* _Collected data_
/-- The evaluation of one condition kind, in its parts. -/
theorem evaluateCondition_quals (s : State) (i : SpokeId) (k : FaultKind) : (s.evaluateCondition i k).quals =
    (s.setQual i k { (s.evaluation i k).record with
      seen := !decide (s.spokes[i].state = .training) && s.holds i k }).quals := by
  unfold State.evaluateCondition
  dsimp only
  split
  · rw [qualify_quals]
    split <;> rfl
  · split <;> rfl

/-- What an evaluation of a kind is, by the spoke's state and the kind. -/
theorem evaluate_dark (s : State) (i : SpokeId) (k : FaultKind) (h : s.spokes[i].state = .dark) : s.evaluate i k = s := by
  unfold State.evaluate
  exact if_pos h

theorem evaluate_errors (s : State) (i : SpokeId) (h : s.spokes[i].state ≠ .dark) :
    s.evaluate i .frameErrors = s.frameErrorsBoundary i := by
  unfold State.evaluate
  exact if_neg h

theorem evaluate_condition (s : State) (i : SpokeId) (k : FaultKind) (h : s.spokes[i].state ≠ .dark)
    (hk : k ≠ .frameErrors) : s.evaluate i k = s.evaluateCondition i k := by
  unfold State.evaluate
  rw [if_neg h]
  cases k <;> first | exact absurd rfl hk | rfl

/-- One kind's evaluation writes at most its own record. -/
theorem evaluate_quals (s : State) (i : SpokeId) (k : FaultKind) :
    (s.evaluate i k).quals = s.quals ∨ ∃ q, (s.evaluate i k).quals = (s.setQual i k q).quals := by
  by_cases h : s.spokes[i].state = .dark
  · rw [evaluate_dark s i k h]; exact Or.inl rfl
  · by_cases hk : k = .frameErrors
    · subst hk
      rw [evaluate_errors s i h]
      unfold State.frameErrorsBoundary
      dsimp only
      split <;> first | exact Or.inr ⟨_, rfl⟩ | exact Or.inl rfl
    · rw [evaluate_condition s i k h hk]
      exact Or.inr ⟨_, evaluateCondition_quals s i k⟩

theorem evaluate_row (s : State) (i j : SpokeId) (k : FaultKind) (h : j ≠ i) : (s.evaluate i k).quals[j] = s.quals[j] := by
  rcases evaluate_quals s i k with e | ⟨q, e⟩ <;> simp only [e]
  exact setQual_row _ _ _ _ _ h

theorem evaluate_kind (s : State) (i : SpokeId) (j k : FaultKind) (h : j ≠ k) : (s.evaluate i k).qual i j = s.qual i j := by
  unfold State.qual
  rcases evaluate_quals s i k with e | ⟨q, e⟩ <;> rw [e]
  exact setQual_other _ _ _ _ _ h

/-- What a kind's evaluation reads: the settings, the spoke's values, the energy handed, its own record, and whether the
spoke is in DARK or TRAINING. Its record after it is the same in two states that agree on these. -/
structure SameFor (i : SpokeId) (k : FaultKind) (s t : State) : Prop where
  qual : t.qual i k = s.qual i k
  settings : t.settings = s.settings
  handed : t.handed = s.handed
  dark : t.spokes[i].state = .dark ↔ s.spokes[i].state = .dark
  training : t.spokes[i].state = .training ↔ s.spokes[i].state = .training
  missed : t.spokes[i].missed = s.spokes[i].missed
  faults : t.spokes[i].faults = s.spokes[i].faults
  optical : t.spokes[i].optical = s.spokes[i].optical
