theorem raw_samples_packed : Claims.RawSamplesPacked := by
  intro samples length full within
  have fits (n : Nat) : ((components samples).all fun z => -32 ≤ z / 2 ^ n ∧ z / 2 ^ n ≤ 31) = true ↔ within n := by
    simp only [List.all_eq_true, decide_eq_true_eq, six_bits_iff, mem_components, within]
    exact ⟨fun h x hx z hz => h z ⟨x, hx, hz⟩, fun h z ⟨x, hx, hz⟩ => h x hx z hz⟩
  have top : within 10 := by
    intro x hx z hz
    have bounds := full x hx
    simp at hz
    rcases hz with rfl | rfl <;> omega
  obtain ⟨small, least, below⟩ := leastShift_spec 10
    (fun n => (components samples).all fun z => -32 ≤ z / 2 ^ n ∧ z / 2 ^ n ≤ 31) ((fits 10).mpr top)
  let sixBits (x : Sample) : BitVec 12 :=
    BitVec.ofInt 6 (x.i / 2 ^ rawShift samples) ++ BitVec.ofInt 6 (x.q / 2 ^ rawShift samples)
  refine ⟨rawShift samples, packTwelve (samples.map sixBits), rawPart_packed samples, ?_, small, (fits _).mp least, fun n hn => ?_,
    fun n x y hx hy => ?_⟩
  · rw [packTwelve_length, List.length_map, length]
  · intro h
    exact absurd ((fits n).mpr h) (by rw [below n hn]; decide)
  · apply packedAt_of_triBytes
    rw [packTwelve_at n _ (sixBits x) (sixBits y) (by rw [List.getElem?_map, hx]; rfl)
      (by rw [List.getElem?_map, hy]; rfl)]
    have nonneg : (0 : Int) ≤ 2 ^ rawShift samples := by positivity
    simp only [Int.fdiv_eq_ediv_of_nonneg _ nonneg]
    exact congrArg triBytes (append_pairs _ _ _ _)

/-- Settles O52. -/
theorem outboundQueueMoves : Obligations.OutboundQueueMoves :=
  ⟨waiting_responses_taken, oldest_message_leaves, response_laid_out, alarm_notice_laid_out, detail_laid_out,
    capture_notice_laid_out, raw_samples_packed⟩

end Sys2Proof.Machine
end

section
/-! SUPPORT. Raises (R130), isolation and the class check (R26, R29), entry to TRAINING and to DARK (R22, R24, R30, R33), and
the spoke commands that hold, restore and retrain (R43 to R48). -/

namespace Sys2Proof.Machine

/-! ## Raises (R130) -/

theorem raise_disabled {s : State} {ch : ChannelId} (src : Option Nat) (d : Detail)
    (h : s.channels[ch].enabled = false) : s.raise ch src d = s := by
  have same : update s.channels ch (Channel.raise s.frame src d) = s.channels := by
    apply table_ext
    intro c
    rw [update_get]
    split
    · next e => rw [e]; exact if_neg (by rw [h]; decide)
    · rfl
  exact congrArg (fun v => { s with channels := v }) same

theorem raise_enabled {s : State} {ch : ChannelId} (src : Option Nat) (d : Detail)
    (h : s.channels[ch].enabled = true) :
    (s.raise ch src d).channels[ch] = { s.channels[ch] with list := gather s.frame src d s.channels[ch].list } :=
  (raise_at s ch src d).trans (if_pos h)

theorem gather_new {fr : Half} {src : Option Nat} {d : Detail} {l : List SourceEntry} (h : ∀ e ∈ l, e.source ≠ src) :
    gather fr src d l = l ++ [⟨src, fr, 1, d⟩] := by
  induction l with
  | nil => rfl
  | cons x xs ih =>
    rw [List.forall_mem_cons] at h
    unfold gather
    rw [if_neg h.1, ih h.2]
    rfl

theorem gather_known {fr : Half} {src : Option Nat} {d : Detail} {l r : List SourceEntry} {e : SourceEntry}
    (he : e.source = src) (h : ∀ x ∈ l, x.source ≠ src) :
    gather fr src d (l ++ e :: r) = l ++ { e with count := min 255 (e.count + 1), detail := d } :: r := by
  induction l with
  | nil => exact if_pos he
  | cons x xs ih =>
    rw [List.forall_mem_cons] at h
    rw [List.cons_append, gather, if_neg h.1, ih h.2]
    rfl

theorem gather_ne_nil (fr : Half) (src : Option Nat) (d : Detail) (l : List SourceEntry) : gather fr src d l ≠ [] := by
  obtain ⟨e, he, _⟩ := gather_mem fr src d l
  exact List.ne_nil_of_mem he

/-- Settles O15, from what a raise gathers. -/
theorem raiseGathers : Obligations.RaiseGathers := by
  intro s ch src d
  refine ⟨fun off => raise_disabled src d off, fun c n => raise_other s ch c src d n, fun on => ?_⟩
  rw [raise_enabled src d on]
  refine ⟨?_, rfl, rfl, on, gather_new, fun l e r hl he hb => ?_⟩
  · simpa [Channel.pending] using gather_ne_nil _ _ _ _
  · rw [hl]
    exact gather_known he hb

/-! ## Isolation requests and the class check (R26, R29) -/

theorem isolate_of_not_live {s : State} {i : SpokeId} (r : Reason) (h : s.spokes[i].hold.isolates = false)
    (nl : s.spokes[i].state ≠ .live) : s.isolate i r =
      (s.mapSpoke i fun x => { x with hold := .isolate r, state := stateWhenIsolated r x.state, settle := 0 }).raise
        chIsolation (some i.val) (.isolation r) := by
  unfold State.isolate
  rw [if_neg (by rw [h]; decide), moveSpoke_not_live _ _ _ nl]

/-- The table of R26, read by its rows. -/
theorem stateWhenIsolated_eq (reason : Reason) (st : SpokeState) : stateWhenIsolated reason st =
    match st with
    | .live | .quiet | .isolated => .isolated
    | .training => if reason = .noHello ∨ reason = .classUnknown then .isolated else .training
    | .dark => .dark := by
  cases st with
  | training => cases reason <;> simp [stateWhenIsolated]
  | _ => rfl

theorem isolation_sets_hold : Claims.IsolationSetsHold := by
  intro s i reason t
  refine ⟨fun held => isolate_held s i reason held, fun free => ⟨isolate_frame s i reason, ?_, ?_, fun nl => ?_,
    fun live => ⟨(isolate_tells s i reason free live).1, fun c n => ?_, ?_⟩⟩⟩
  · show (s.isolate i reason).spokes = _
    rw [isolate_spokes, if_neg (by rw [free]; decide)]
    congr 1
    funext r
    exact congrArg (fun st => { r with hold := .isolate reason, state := st, settle := 0 }) (stateWhenIsolated_eq reason r.state)
  · exact (isolate_raises s i reason free).trans (raise_at s chIsolation _ _).symm
  · show (s.isolate i reason).engine = _ ∧ (s.isolate i reason).capture = _ ∧ (s.isolate i reason).due = _ ∧
      ∀ c : ChannelId, c ≠ 13 → (s.isolate i reason).channels[c] = s.channels[c]
    rw [isolate_of_not_live reason free nl]
    exact ⟨rfl, rfl, rfl, fun c n => raise_other _ chIsolation c _ _ n⟩
  · show (s.isolate i reason).channels[c] = _
    unfold State.isolate
    rw [if_neg (by rw [free]; decide)]
    refine (raise_other _ chIsolation c _ _ n).trans ?_
    rw [(moveSpoke_tells s i _ live).2]
  · show (s.isolate i reason).capture = _
    unfold State.isolate
    rw [if_neg (by rw [free]; decide), raise_capture, moveSpoke_capture s i _ live]

theorem classCheck_not_live {s : State} {i : SpokeId} (h : s.spokes[i].state ≠ .live) : s.classCheck i = s := if_neg h

theorem class_check_isolates_mismatch : Claims.ClassCheckIsolatesMismatch := fun s i =>
  ⟨classCheck_not_live, fun h => classCheck_passes s i (.inl h), fun h => classCheck_passes s i (.inr h),
    fun c live expects other => classCheck_fails s i c live expects other⟩

/-- Settles O42. -/
theorem isolationAndClassCheck : Obligations.IsolationAndClassCheck := ⟨isolation_sets_hold, class_check_isolates_mismatch⟩

/-! ## Entry to TRAINING (R22, R30) -/

theorem mem_request (q : Request) (l : Link) : q ∈ (l.request q).requests := by
  unfold Link.request
  split
  · assumption
  · exact List.mem_append_right _ (List.mem_singleton.mpr rfl)

theorem enterTraining_requests (s : State) (i : SpokeId) : Request.hello ∈ (s.enterTraining i).links[i].requests := by
  rw [enterTraining_links, update_same]
  exact mem_request _ _

theorem link_lock_enters_training : Claims.LinkLockEntersTraining := by
  intro i s dark free
  have enters : s.linkLock i = (s.mapLink i fun l => { l with locked := true }).enterTraining i := if_pos ⟨dark, free⟩
  refine ⟨_, congrArg Host.Outcome.next enters, rfl, enterTraining_here _ i, ?_, enterTraining_requests _ i,
    fun j n => ⟨?_, ?_⟩⟩
  · rw [enterTraining_locked, mapLink_here]
  · rw [enterTraining_spokes, update_other _ _ n]
    rfl
  · rw [enterTraining_links, update_other _ _ n, mapLink_links, update_other _ _ n]

/-! ## DARK with the link dropped (R24, R33, R47, R124) -/

/-- What the loss of a link and SPOKE RETRAIN do alike: entry to DARK with the hold kept, and the link dropped. -/
def State.goDark (i : SpokeId) (s : State) : State := (s.enterDark i).mapLink i fun _ => .dropped

theorem linkLoss_goDark {s : State} {i : SpokeId} (h : s.spokes[i].state ≠ .dark) :
    s.linkLoss i = (s.goDark i).raise chLinkLost (some i.val) .none := if_neg h

theorem spokeRetrain_goDark {s : State} {b : Byte} {i : SpokeId} (hb : below 32 b = some i) :
    s.spokeRetrain b = (s.goDark i).doneWith := by
  unfold State.spokeRetrain
  rw [hb]
  rfl

/-- The record of a spoke gone DARK, its link, its qualifier records, the other spokes, and the channels but two. -/
theorem goDark_leaves (s : State) (i : SpokeId) :
    (s.goDark i).spokes[i] = .dark s.spokes[i].hold ∧ (s.goDark i).links[i] = .dropped ∧
    (∀ k : FaultKind, (s.goDark i).qual i k = .reset) ∧
    (∀ j : SpokeId, j ≠ i → (s.goDark i).spokes[j] = s.spokes[j] ∧ (s.goDark i).links[j] = s.links[j] ∧
      (s.goDark i).quals[j] = s.quals[j]) ∧
    ∀ c : ChannelId, c ≠ chDuration → c ≠ chCutoverEnd → (s.goDark i).channels[c] = s.channels[c] := by
  obtain ⟨e, v, k, d, frame, channels⟩ := enterDark_frame s i
  unfold State.goDark
  rw [frame]
  refine ⟨update_same _ _ _, update_same _ _ _, fun k => ?_, fun j n => ⟨update_other _ _ n, ?_, update_other _ _ n⟩,
    fun c hd he => channels c hd he⟩
  · unfold State.qual
    rw [mapLink_quals, update_same]
    simp
  · rw [mapLink_links, update_other _ _ n, update_other _ _ n]

theorem goDark_duration (s : State) (i : SpokeId) : (s.goDark i).channels[(1 : ChannelId)] = durationCutShort s i := by
  unfold State.goDark
  rw [mapLink_channels]
  exact enterDark_duration s i

theorem link_loss_goes_dark : Claims.LinkLossGoesDark := by
  intro i s lit
  obtain ⟨record, link, quals, others, channels⟩ := goDark_leaves s i
  have duration := goDark_duration s i
  have wide := linkLoss_wide s i lit
  refine ⟨s.linkLoss i, rfl, ?_⟩
  rw [linkLoss_goDark lit] at wide ⊢
  generalize s.goDark i = u at record link quals others channels duration wide ⊢
  refine ⟨record, link, quals, others, fun on => ?_, ?_, wide.self⟩
  · exact raise_mem _ _ _ _ (by rw [channels _ (by decide) (by decide)]; exact on)
  · rw [raise_other _ _ _ _ _ (by decide), duration]

/-- Settles O43. -/
theorem linkLockAndLoss : Obligations.LinkLockAndLoss := ⟨link_lock_enters_training, link_loss_goes_dark⟩

/-! ## SPOKE ISOLATE and SPOKE QUIET (R43, R45) -/

section SpokeHolds

variable {s : State} {b : Byte} {i : SpokeId}

theorem spokeIsolate_held (hb : below 32 b = some i) (h : s.spokes[i].hold.isolates = true) :
    s.spokeIsolate b = s.doneWith := by
  unfold State.spokeIsolate
  rw [hb]
  exact if_pos h

theorem spokeIsolate_free (hb : below 32 b = some i) (h : s.spokes[i].hold.isolates = false) : s.spokeIsolate b =
    (s.moveSpoke i fun r => { r with hold := .isolate .admin, state := stateWhenIsolated .admin r.state }).doneWith := by
  unfold State.spokeIsolate
  rw [hb]
  exact if_neg (by rw [h]; decide)

theorem spokeQuiet_held (hb : below 32 b = some i) (h : s.spokes[i].hold.isolates = true) :
    s.spokeQuiet b = s.refuse .wrongState := by
  unfold State.spokeQuiet
  rw [hb]
  exact if_pos h

theorem spokeQuiet_live (hb : below 32 b = some i) (h : s.spokes[i].hold.isolates = false)
    (live : s.spokes[i].state = .live) :
    s.spokeQuiet b = (s.moveSpoke i fun r => { r with hold := .quiet, state := .quiet }).doneWith := by
  unfold State.spokeQuiet
  rw [hb]
  dsimp only
  rw [if_neg (by rw [h]; decide), if_pos live]

theorem spokeQuiet_not_live (hb : below 32 b = some i) (h : s.spokes[i].hold.isolates = false)
    (nl : s.spokes[i].state ≠ .live) : s.spokeQuiet b = (s.mapSpoke i fun r => { r with hold := .quiet }).doneWith := by
  unfold State.spokeQuiet
  rw [hb]
  dsimp only
  rw [if_neg (by rw [h]; decide), if_neg nl]

end SpokeHolds

theorem moveSpoke_spoke (s : State) (i : SpokeId) (f : SpokeRec → SpokeRec) : FrameSpoke s (s.moveSpoke i f) :=
  ⟨_, _, _, _, _, moveSpoke_frame s i f⟩

theorem moveSpoke_other_spoke (s : State) {i j : SpokeId} (f : SpokeRec → SpokeRec) (n : j ≠ i) :
    (s.moveSpoke i f).spokes[j] = s.spokes[j] := by
  rw [moveSpoke_spokes, update_other _ _ n]

theorem moveSpoke_here (s : State) (i : SpokeId) (f : SpokeRec → SpokeRec) :
    (s.moveSpoke i f).spokes[i] = { f s.spokes[i] with settle := 0 } := by
  rw [moveSpoke_spokes, update_same]

/-- Settles O25: the cases of the two commands, and what a move out of LIVE tells the engine. -/
theorem isolateAndQuietSetHolds : Obligations.IsolateAndQuietSetHolds := by
  intro tag b i s t hb
  refine ⟨fun hc => ?isolate, fun hc => ⟨fun held => answers_of s rfl hc rfl (spokeQuiet_held hb held), fun free => ?quiet⟩⟩
  case isolate =>
    rcases held : t.spokes[i].hold.isolates with _ | _
    · refine ⟨_, answers_of s rfl hc rfl (spokeIsolate_free hb held), (moveSpoke_spoke t i _).self,
        fun j n => moveSpoke_other_spoke t _ n, nofun, fun _ => ?_, fun _ live => moveSpoke_tells t i _ live, fun nl => ?_⟩
      · rw [moveSpoke_here, stateWhenIsolated_eq]
        cases t.spokes[i].state <;> rfl
      · rw [moveSpoke_not_live _ _ _ nl]
        exact ⟨rfl, rfl⟩
    · exact ⟨t, answers_of s rfl hc rfl (spokeIsolate_held hb held), rfl, fun _ _ => rfl, fun _ => rfl, nofun, nofun,
        fun _ => ⟨rfl, rfl⟩⟩
  case quiet =>
    by_cases live : t.spokes[i].state = .live
    · obtain ⟨engine, channels⟩ := moveSpoke_tells t i (fun r => { r with hold := .quiet, state := .quiet }) live
      exact ⟨_, answers_of s rfl hc rfl (spokeQuiet_live hb free live), (moveSpoke_spoke t i _).self,
        fun j n => moveSpoke_other_spoke t _ n, fun _ => ⟨moveSpoke_here t i _, engine, channels⟩,
        fun nl => absurd live nl⟩
    · exact ⟨_, answers_of s rfl hc rfl (spokeQuiet_not_live hb free live), rfl,
        fun j n => by rw [mapSpoke_at, if_neg n], fun l => absurd l live, fun _ => rfl⟩

/-! ## SPOKE RESTORE, SPOKE RETRAIN and SPOKE REARM (R44, R47, R48) -/

section SpokeRestore

variable {s : State} {b : Byte} {i : SpokeId}

theorem spokeRestore_unheld (hb : below 32 b = some i) (h : s.spokes[i].hold.isolates = false) :
    s.spokeRestore b = s.refuse .wrongState := by
  unfold State.spokeRestore
  rw [hb]
  dsimp only
  exact if_pos (by rw [h]; rfl)

/-- The command's order of questions once the hold is read: the state, then the known class. -/
theorem spokeRestore_held (hb : below 32 b = some i) (h : s.spokes[i].hold.isolates = true) : s.spokeRestore b =
    if s.spokes[i].state = .isolated then
      if s.spokes[i].knownClass.isSome then ((s.mapSpoke i fun r => { r with hold := .none }).enterLive i).doneWith
      else ((s.mapSpoke i fun r => { r with hold := .none }).enterTraining i).doneWith
    else (s.mapSpoke i fun r => { r with hold := .none }).doneWith := by
  unfold State.spokeRestore
  rw [hb]
  dsimp only
  exact if_neg (by rw [h]; decide)

theorem spokeRearm_eq (hb : below 32 b = some i) : s.spokeRearm b =
    if s.spokes[i].overrun then (s.mapSpoke i fun r => { r with overrun := false, firstDiscarded := none }).doneWith
    else s.refuse .wrongState := by
  unfold State.spokeRearm
  rw [hb]

end SpokeRestore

* _EXERCISE REQUIREMENTS_
Going line by line through the data, tally each one that includes the string "apply", and answer with the tally only.

* _WRITTEN ANSWER_
2